A lighthearted style so heavy-handed that it threatens to overwhelm the senses? If such a thing is possible, French filmmaker Jean-Pierre Jeunet certainly embodies the oxymoron. That’s not a criticism of the man, mind you, but a testament to his single-minded ability to create films that are simultaneously bright and dark, cheerful and cruel, ugly and gorgeous.

Jeunet is one of those auteurs who needs no detailed introduction or explanation. One glance at his résumé and you know what you’re in for.
Delicatessen, The City of Lost Children, Alien: Resurrection, Amélie, A Very Long Engagement —each one serves as a self-contained example of the self-taught director’s trademark style of darkly whimsical, retro-futuristic urban fantasy. Few filmmakers (Terry Gilliam, certainly. Woody Allen, arguably. Martin Scorsese, mostly.) have produced as consistent and recognizable a body of work.

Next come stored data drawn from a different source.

theorem State.contextWrite_good {s : State} {t : Nat} {c : Nat} {off : Nat} {v : Nat} (h : Good z s) [Unwatched z.parts.mem] [Unwatched z.parts.tregs] [Unwatched z.parts.objs] [Unwatched z.parts.win] [Unwatched z.parts.tiles] [Unwatched z.parts.basins] [Unwatched z.parts.irqQ] [Unwatched z.parts.srv] : Good z (State.contextWrite s t c off v) := by
  unfold State.contextWrite; exact (good_ite h (good_ite (State.taskFault_good h) (good_ite (State.taskFault_good h) (goodSnd_get (State.regWrite_good h)))))

theorem State.objectWrite_good {s : State} {i : Nat} {j : Nat} {v : Nat} (h : Good z s) [Unwatched z.parts.mem] [Unwatched z.parts.tregs] [Unwatched z.parts.objs] [Unwatched z.parts.bar0] [Unwatched z.parts.win] [Unwatched z.parts.tiles] [Unwatched z.parts.basins] [Unwatched z.parts.hubs] [Unwatched z.parts.seams] [Unwatched z.parts.alarmQ] [Unwatched z.parts.irqQ] [Unwatched z.parts.agentRsp] [Unwatched z.parts.link] [Unwatched z.parts.host] [Unwatched z.parts.srv] [Unwatched z.parts.keepers] [Unwatched z.parts.boot] [Unwatched z.parts.power] [Unwatched z.parts.cellar] [Unwatched z.parts.upd] [Unwatched z.parts.dbg] : Good z (State.objectWrite s i j v) := by
  unfold State.objectWrite
  exact (good_ite (by
    extract_lets +onlyGivenNames -merge -useContext -underBinder v1 v2
    have h2 : GoodSnd z v2 := (State.download_good h)
    exact (State.answer_good (goodSnd_get h2))) h)

theorem execRegisterWrite_good {target : RegTarget} {val : Word64} {s : State} (h : Good z s) [Unwatched z.parts.mem] [Unwatched z.parts.tregs] [Unwatched z.parts.objs] [Unwatched z.parts.bar0] [Unwatched z.parts.win] [Unwatched z.parts.tiles] [Unwatched z.parts.basins] [Unwatched z.parts.hubs] [Unwatched z.parts.seams] [Unwatched z.parts.alarmQ] [Unwatched z.parts.irqQ] [Unwatched z.parts.agentRsp] [Unwatched z.parts.link] [Unwatched z.parts.host] [Unwatched z.parts.srv] [Unwatched z.parts.keepers] [Unwatched z.parts.boot] [Unwatched z.parts.power] [Unwatched z.parts.cellar] [Unwatched z.parts.upd] [Unwatched z.parts.dbg] : GoodOut z (execRegisterWrite target val s) := by
  unfold execRegisterWrite
  exact (goodOut_next (by
    split
    · exact (State.towpathWrite_good h)
    · exact (State.contextWrite_good h)
    · exact (State.barWrite_good h)
    · exact (State.objectWrite_good h)))

end Sys2Proof.Machine
end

Jeunet keeps it up with his latest film,
Micmacs —a scrappy, junkyard fantasy that plays out like a revenge thriller starring The Little Rascals. Our main protagonist here is Bazil (Dany Boon, The Valet ). Bazil hasn’t had an easy life. When Bazil was just a young lad, his father was killed by a land mine while serving overseas in the military. Scraping by as an adult, Bazil is accidentally sidelined by a stray bullet from a passing gunfight. With a lump of lead buried in his skull, Bazil is unable to work and soon finds himself homeless. Fortunately, he is adopted by a motley clan of street dwellers call Micmacs. Each of the Micmacs displays a unique talent: criminal, writer, inventor, daredevil, cook, contortionist, human calculator. Together they form a highly functional dysfunctional family.

The Micmacs make their living as scrap hunters and recyclers. Their home is a magical junkyard—an Aladdin’s cave teeming with bric-a-brac just waiting to be transformed into helpful Rube Goldberg-style machines. This setting allows Jeunet to let his imagination off the chain, creating all sorts of scrapyard wonders with which his characters can play.

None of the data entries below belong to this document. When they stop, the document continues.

theorem State.word_setWord_other (k a : Nat) (w : CodeWord) (h : a ≠ k) : (s.setWord k w).word a = s.word a :=
  Map.get_put_other _ _ _ _ _ _ h

theorem State.obj_setObj_same (h : Canonical s) (i j n : Nat) : (s.setObj i j n).obj i j = n % 2 ^ 64 := by
  unfold State.obj State.setObj
  rw [Map.get_put_same _ objDefault _ _ _ h.objs, BitVec.toNat_ofNat]

theorem State.obj_setObj_other (i j n k l : Nat) (h : objKey k l ≠ objKey i j) : (s.setObj i j n).obj k l = s.obj k l := by
  unfold State.obj State.setObj
  rw [Map.get_put_other _ _ _ _ _ _ h]

end Sys2Proof.Machine
end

Of course, just as a film needs a plot, a man needs a purpose. Urged on by his new friends, Bazil settles on his life’s purpose—plotting revenge against the weapons manufacturers who have indirectly made his life a living hell. Putting the unique talents of the Micmacs to work and enhancing them with some fiendishly clever trash heap creations, Bazil sets two wonderfully nasty CEOs (André Dussollier, Nicolas Marié) of a couple rival arms companies against one another. The spy-fi machinations and manipulations of the Micmacs are as intricate (and difficult to keep up with) as those of a
Mission: Impossible film.

There are many characters here with much to do, and few of them are sketched with anything other than the broadest of strokes. Even with a slight love interest added to the mix, the characters are mostly here to just move along the madcap story line. Bazil, with his malfunctioning brain, makes for a lovable sad sack of a hero; but he’s nowhere near the intricate, indelible creation that is Ms. Amélie Poulain. Still, let yourself be swept along, and you’ll find plenty to admire in this rattletrap creation.

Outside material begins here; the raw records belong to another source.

/-- What the active Lockkeeper makes of an alarm. -/
theorem State.alarmIn_shows (hc : Canonical s) (m : AlarmMsg) :
    (s.alarmIn m).obj 0x2640 3 = min (s.obj 0x2640 3 + 1) (2 ^ 64 - 1) ∧
      (s.alarmIn m).bar 0x1C = (m.cause + 65536 * (m.detail % 65536)) % 2 ^ 32 ∧
      (s.alarmIn m).bar 0x20 = (if m.basin < 16 then m.basin else 0xFF) ∧
      (m.basin < 16 → ((s.alarmIn m).basin m.basin).errors = (s.basin m.basin).errors ++ [m]) ∧
      (m.basin < 16 → m.cause = 0xB ∨ m.cause = 0xD → ((s.alarmIn m).basin m.basin).stop = true) ∧
      (s.sendsEmergency → (s.alarmIn m).srv.emergencies = s.srv.emergencies ++ [(s.srv.ms, m)]) := by
  have hout := unwatched_false
  obtain ⟨hcanon, hobj, hbar1C, hbar20, hsent⟩ := State.alarmShown_shows hc m
  have hbasins : (s.alarmShown m).basins = s.basins := by
    have h : Good ⟨s.pending, s, { noParts with basins := true }⟩ (s.alarmShown m) :=
      State.standbyAlarm_good (State.emergency_good (State.signal_good (State.setBar_good (State.setBar_good
        (State.setBar_good (State.bumpObj_good (good_start hc _)))))))
    exact h.same.basins rfl
  rw [State.alarmIn_eq]
  by_cases hb : m.basin < 16
  · simp only [hb, if_true] at hbar20 ⊢
    let a := (s.alarmShown m).updBasin m.basin (fun v => { v with errors := v.errors ++ [m] })
    have ha : Good ⟨(s.alarmShown m).pending, s.alarmShown m, { noParts with bar0 := true, srv := true, objs := true }⟩ a :=
      State.updBasin_good (good_start hcanon _)
    have herrors : (a.basin m.basin).errors = (s.basin m.basin).errors ++ [m] := by
      rw [State.basin_updBasin_same hcanon, State.basin_of_basins hbasins]
    by_cases hcause : m.cause = 0xB ∨ m.cause = 0xD
    · rw [if_pos hcause]
      generalize (if m.src < 2304 then m.src else (a.basinTiles m.basin).headD 0) = t
      have hr : Good ⟨a.pending, a, { noParts with bar0 := true, srv := true }⟩ (a.raiseStop m.basin t m.cause) :=
        State.raiseStop_good (good_start ha.canon _)
      obtain ⟨hstop, hkept, -⟩ := State.raiseStop_basin ha.canon m.basin t m.cause
      have hbar : ∀ off, (a.raiseStop m.basin t m.cause).bar off = (s.alarmShown m).bar off := fun off =>
        State.bar_of_bar0 ((hr.same.bar0 rfl).trans (ha.same.bar0 rfl)) off
      have hsrv : (a.raiseStop m.basin t m.cause).srv = (s.alarmShown m).srv := (hr.same.srv rfl).trans (ha.same.srv rfl)
      refine ⟨?_, ?_, ?_, fun _ => ?_, fun _ _ => hstop, fun h => ?_⟩
      · rw [State.raiseStop_obj a hb (by decide) (by decide) (by decide)]
        exact hobj
      · rw [hbar, hbar1C]
      · rw [hbar, hbar20]
      · rw [hkept, herrors]
      · rw [hsrv, hsent h]
    · rw [if_neg hcause]
      exact ⟨hobj, hbar1C, hbar20, fun _ => herrors, fun _ h => absurd h hcause, hsent⟩
  · simp only [hb, if_false] at hbar20 ⊢
    exact ⟨hobj, hbar1C, hbar20, fun h => h.elim, fun h => h.elim, hsent⟩

/-! ## STOP at a tile -/

/-- A bit that is set reads as set. -/
theorem State.bitOf_setRegBit (hc : Canonical s) (t off : Nat) :
    bitOf ((s.setRegBit t off 8 true).regN t off) 8 = true := by
  have hv : s.regN t off < 2 ^ 64 := BitVec.isLt _
  rw [State.setRegBit, State.regN_setRegN_same hc]
  generalize s.regN t off = v at hv
  have hbit : b2n (bitOf v 8) = v / 256 % 2 := by
    rw [b2n, bitOf]
    rcases Nat.mod_two_eq_zero_or_one (v / 256) with h | h <;> simp [h]
  rw [hbit, bitOf, beq_iff_eq, show b2n true = 1 from rfl]
  omega

theorem State.basinOf_setRegBit (s : State) (t off i : Nat) (v : Bool) (u : Nat) :
    (s.setRegBit t off i v).basinOf u = s.basinOf u := rfl
theorem State.basin_setRegBit (s : State) (t off i : Nat) (v : Bool) (b : Nat) :
    (s.setRegBit t off i v).basin b = s.basin b := rfl
theorem State.tile_setRegBit (s : State) (t off i : Nat) (v : Bool) (u : Nat) :
    (s.setRegBit t off i v).tile u = s.tile u := rfl
theorem State.leastPos_setRegBit (s : State) (t off i : Nat) (v : Bool) (b : Nat) :
    (s.setRegBit t off i v).leastPos b = s.leastPos b := rfl
theorem State.basin_respond (s : State) (t st : Nat) (data : List Word32) (b : Nat) :
    (s.respond t st data).basin b = s.basin b := rfl

/-- The row of STOP_FORCE in the table of a tile's registers. -/
def stopForceRow : RegDesc := ⟨0x6014, 0, 1, 0, 1, 32, 1, 0, 1, 0, 1⟩

theorem findReg_stopForce : findReg 0x6014 = some (stopForceRow, 0) := by decide +kernel

theorem State.regWrite_stopForce (s : State) (t : Nat) : s.regWrite t 0x6014 1 none = (0, s.stopForce t 1) := by
  have hact : ∀ v, s.regAct t 0x6014 v none stopForceRow = (rspOK, s.stopForce t v) := fun _ => rfl
  have hlegal : s.legalValue t 0x6014 1 stopForceRow = 1 := rfl
  simp only [State.regWrite, findReg_stopForce]
  rw [if_neg (by decide), if_neg (by decide), if_neg (by decide), if_neg (by decide), if_neg (by decide), if_neg (by decide)]
  rw [show (1 % 2 ^ stopForceRow.bits &&& if 0x6014 = 0xf4c then 0xFFFFFF1F else stopForceRow.mask) = 1 by decide, hlegal,
    hact, if_pos (Or.inl rfl)]
  rfl

theorem State.stopForce_eq {t b : Nat} (hb : s.basinOf t = some b) :
    s.stopForce t 1 = (s.setRegBit t 0x6000 8 true).raiseStop b t 0 := by
  have hbasin : (s.setRegBit t 0x6000 8 true).basinOf t = some b := (s.basinOf_setRegBit _ _ _ _ _).trans hb
  rw [State.stopForce, if_pos (by decide)]
  simp only [hbasin]

/-- STOP_FORCE raises STOP in its tile's basin, and is answered OK. -/
theorem State.stopForce_shows (hc : Canonical s) {t : TileId} {b : Nat} (hb : s.basinOf t = some b)
    (hlit : (s.tile t).dark = false) (hin : s.absorbing t = false) :
    ∃ s', exec (.stopForce t) s = .next s' ∧ (s'.basin b).stop = true ∧ bitOf (s'.regN t 0x6000) 8 = true ∧
      (s'.tile t).tp.responses = (s.tile t).tp.responses ++ [⟨t.val, 0, []⟩] ∧
      ((s.basin b).stop = false → (s'.basin b).stopPos = s.leastPos b) := by
  have hout := unwatched_false
  have hexec : exec (.stopForce t) s = .next (((s.setRegBit t 0x6000 8 true).raiseStop b t 0).respond t 0 []) := by
    rw [← State.stopForce_eq hb]
    have hask : s.towpathAsk t (fun s => s.regWrite t 0x6014 1 none) = (s.stopForce t 1).respond t 0 [] := by
      rw [State.towpathAsk_open _ hlit hin, s.regWrite_stopForce]
    exact congrArg _ hask
  let a := s.setRegBit t 0x6000 8 true
  have ha : Canonical a := (State.setRegBit_good (good_start hc noParts)).canon
  have hr : Good ⟨a.pending, a, { noParts with tregs := true, tiles := true }⟩ (a.raiseStop b t 0) :=
    State.raiseStop_good (good_start ha _)
  obtain ⟨hstop, -, hpos⟩ := State.raiseStop_basin ha b t 0
  obtain ⟨-, -, hresponses, -⟩ := State.respond_shows hr.canon t.val 0 []
  rw [s.basin_setRegBit, s.leastPos_setRegBit] at hpos
  rw [← State.basin_respond _ t 0 []] at hstop hpos
  refine ⟨_, hexec, hstop, ?_, ?_, hpos⟩
  · have hreg : (a.raiseStop b t 0).regN t 0x6000 = a.regN t 0x6000 := by
      rw [State.regN, State.regN, State.reg, State.reg, hr.same.tregs rfl]
    rw [State.respond, State.regN_updTile_read, hreg]
    exact State.bitOf_setRegBit hc t.val 0x6000
  · rw [hresponses, State.tile_of_tiles (hr.same.tiles rfl), s.tile_setRegBit]

/-- A tile that STOP reaches latches its completed beats, and drops a wave result whose horizon has not passed. -/
theorem State.stopTile_shows (hc : Canonical s) {t : Nat} (hgoing : (s.tile t).stop = false) :
    (s.stopTile t).regN t 0x600c = (s.tile t).til.beat % 2 ^ 24 ∧ RegsElse s (s.stopTile t) t 0x600c ∧
      (s.stopTile t).mem = s.mem ∧
      (s.stopTile t).tile t = { s.tile t with stop := true, lk := { (s.tile t).lk with
        result := if (s.tile t).lk.cleanPass then (s.tile t).lk.result else none } } := by
  have hout := unwatched_false
  let f (tl : Tile) : Tile := { tl with stop := true, lk := { tl.lk with result := if tl.lk.cleanPass then tl.lk.result else none } }
  have hstop : s.stopTile t = (s.updTile t f).setRegN t 0x600c ((s.tile t).til.beat % 2 ^ 24) :=
    if_neg (Bool.eq_false_iff.mp hgoing)
  have ha : Canonical (s.updTile t f) := (State.updTile_good (good_start hc noParts)).canon
  rw [hstop]
  refine ⟨?_, fun u g hg h => ?_, ?_, ?_⟩
  · rw [State.regN_setRegN_same ha]
    exact Nat.mod_eq_of_lt (by omega)
  · rw [State.regN_setRegN_other _ _ (by decide) hg h, State.regN_updTile_read]
  · rw [State.setRegN, State.setReg_mem, State.updTile_mem]
  · rw [State.tile_setRegN_read]
    exact s.tile_updTile_same hc t f

/-- STOP arrives where it stands in the basin and has not arrived before. -/
theorem State.stopPort_arrives (b : BasinId) (p : PortId) (hstop : (s.basin b).stop = true) (hnew : b.val ∉ (s.port p).stops) :
    ∃ s', exec (.stopArrive (.port p b)) s = .next s' ∧ { s' with link := s.link } = s ∧
      s'.port p = { s.port p with stops := (s.port p).stops ++ [b.val] } := by
  refine ⟨_, if_pos (by simp [hstop, hnew]), rfl, ?_⟩
  have hport : ({ s.port p with stops := (s.port p).stops ++ [b.val] } : Port) ≠ Port.init := fun h => by
    have hstops := congrArg Port.stops h
    simp [Port.init] at hstops
  exact map_get_put_of_ne _ _ _ hport

/-! ## Messages taken up -/

theorem execAlarm_tile {t : TileId} {m : AlarmMsg} {rest : List AlarmMsg} {hop : TpHop} (hactive : s.activeLk ≠ none)
    (hm : (s.tile t).tp.alarms = m :: rest) (hwhole : hopLoses hop = false) :
    exec (.alarm (some t) hop) s = .next
      ((((s.updTile t (fun tl => { tl with tp := { tl.tp with alarms := rest } })).tileTook t 5).hopRetry hop).alarmIn m) := by
  rw [← State.alarmHop_whole m hwhole]
  show execAlarm (some t) hop s = _
  rw [execAlarm, if_neg (by simpa using hactive)]
  simp only [hm]

theorem execAlarm_agent {m : AlarmMsg} {rest : List AlarmMsg} {hop : TpHop} (hactive : s.activeLk ≠ none)
    (hm : s.alarmQ = m :: rest) (hwhole : hopLoses hop = false) :
    exec (.alarm none hop) s = .next ((State.hopRetry { s with alarmQ := rest } hop).alarmIn m) := by
  rw [← State.alarmHop_whole m hwhole]
  show execAlarm none hop s = _
  rw [execAlarm, if_neg (by simpa using hactive)]
  simp only [hm]

theorem execIrq_tile {t : TileId} {m : AlarmMsg} {rest : List AlarmMsg} {hop : TpHop} (hactive : s.activeLk ≠ none)
    (hm : (s.tile t).tp.irqs = m :: rest) (hwhole : hopLoses hop = false) :
    exec (.irq (some t) hop) s = .next
      ((((s.updTile t (fun tl => { tl with tp := { tl.tp with irqs := rest } })).tileTook t 6).hopRetry hop).irqIn m) := by
  rw [← State.irqHop_whole m hwhole]
  show execIrq (some t) hop s = _
  rw [execIrq, if_neg (by simpa using hactive)]
  simp only [hm]

theorem execIrq_agent {m : AlarmMsg} {rest : List AlarmMsg} {hop : TpHop} (hactive : s.activeLk ≠ none)
    (hm : s.irqQ = m :: rest) (hwhole : hopLoses hop = false) :
    exec (.irq none hop) s = .next ((State.hopRetry { s with irqQ := rest } hop).irqIn m) := by
  rw [← State.irqHop_whole m hwhole]
  show execIrq none hop s = _
  rw [execIrq, if_neg (by simpa using hactive)]
  simp only [hm]

/-- The tile that sent its oldest alarm has it no longer; the Lockkeeper has counted, shown, kept and sent it. -/
theorem State.tileAlarm_shows (hc : Canonical s) {t : TileId} {m : AlarmMsg} {rest : List AlarmMsg} {hop : TpHop}
    (hactive : s.activeLk ≠ none) (hm : (s.tile t).tp.alarms = m :: rest) (hwhole : hopLoses hop = false) :
    ∃ s', exec (.alarm (some t) hop) s = .next s' ∧
      s'.tile t = { s.tile t with tp := { (s.tile t).tp with alarms := rest, up := tpTake (s.tile t).tp.up 5 } } ∧
      s'.obj 0x2640 3 = min (s.obj 0x2640 3 + 1) (2 ^ 64 - 1) ∧
      s'.bar 0x1C = (m.cause + 65536 * (m.detail % 65536)) % 2 ^ 32 ∧
      s'.bar 0x20 = (if m.basin < 16 then m.basin else 0xFF) ∧
      (m.basin < 16 → (s'.basin m.basin).errors = (s.basin m.basin).errors ++ [m]) ∧
      (m.basin < 16 → m.cause = 0xB ∨ m.cause = 0xD → (s'.basin m.basin).stop = true) ∧
      (s.sendsEmergency → s'.srv.emergencies = s.srv.emergencies ++ [(s.srv.ms, m)]) := by
  have hout := unwatched_false
  let a := (s.updTile t (fun tl => { tl with tp := { tl.tp with alarms := rest } })).tileTook t 5
  have htaken : TileRun s a t { s.tile t with tp := { (s.tile t).tp with alarms := rest, up := tpTake (s.tile t).tp.up 5 } } :=
    ((TileRun.start hc t).updTile _).updTile _
  have ha : Good (formOf s) a := State.tileTook_good (State.updTile_good (good_start hc _))
  have hretry := State.hopRetry_keeps ha.canon hop
  have hin : Good ⟨(a.hopRetry hop).pending, a.hopRetry hop, { noParts with tiles := true }⟩ ((a.hopRetry hop).alarmIn m) :=
    State.alarmIn_good (good_start hretry.canon _)
  have hshows := State.alarmIn_shows hretry.canon m
  rw [State.obj_of_objs (hretry.same.objs rfl), State.basin_of_basins (hretry.same.basins rfl), hretry.same.srv rfl,
    State.sendsEmergency, State.obj_of_objs (hretry.same.objs rfl), State.obj_of_objs (hretry.same.objs rfl),
    hretry.same.srv rfl] at hshows
  refine ⟨_, execAlarm_tile hactive hm hwhole, ?_, hshows⟩
  rw [State.tile_of_tiles (hin.same.tiles rfl), State.tile_of_tiles (hretry.same.tiles rfl)]
  exact htaken.becomes.1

What’s different for this particular whirligig is Jeunet’s newfound sense of morality. With its plot about corporate death merchants and its mentions of Iraq, Afghanistan and other hot-button issues,
Micmacs is the filmmaker’s most timely film. Though it looks like something from a different era, it clearly exists in today’s sociopolitical climate. Occasionally, this infusion of grim, modern reality threatens to derail the breezy fantasy of it all.

As always, Jeunet’s visual style is lovely. Burnished, sepia-toned cinematography washes over a landscape of junkyards, back alleyways, bulbous old vehicles, oddball characters and the occasional picturesque Parisian street corner. But don’t get too used to the traditional images. Jeunet likes to find beauty in the broken, the wrinkly, the curiously lumpen. Continuing his visual invention, Jeunet pushes the camera through walls, underground, high overhead—doing everything but juggling the damn thing to keep viewers’ attentions glued to the screen.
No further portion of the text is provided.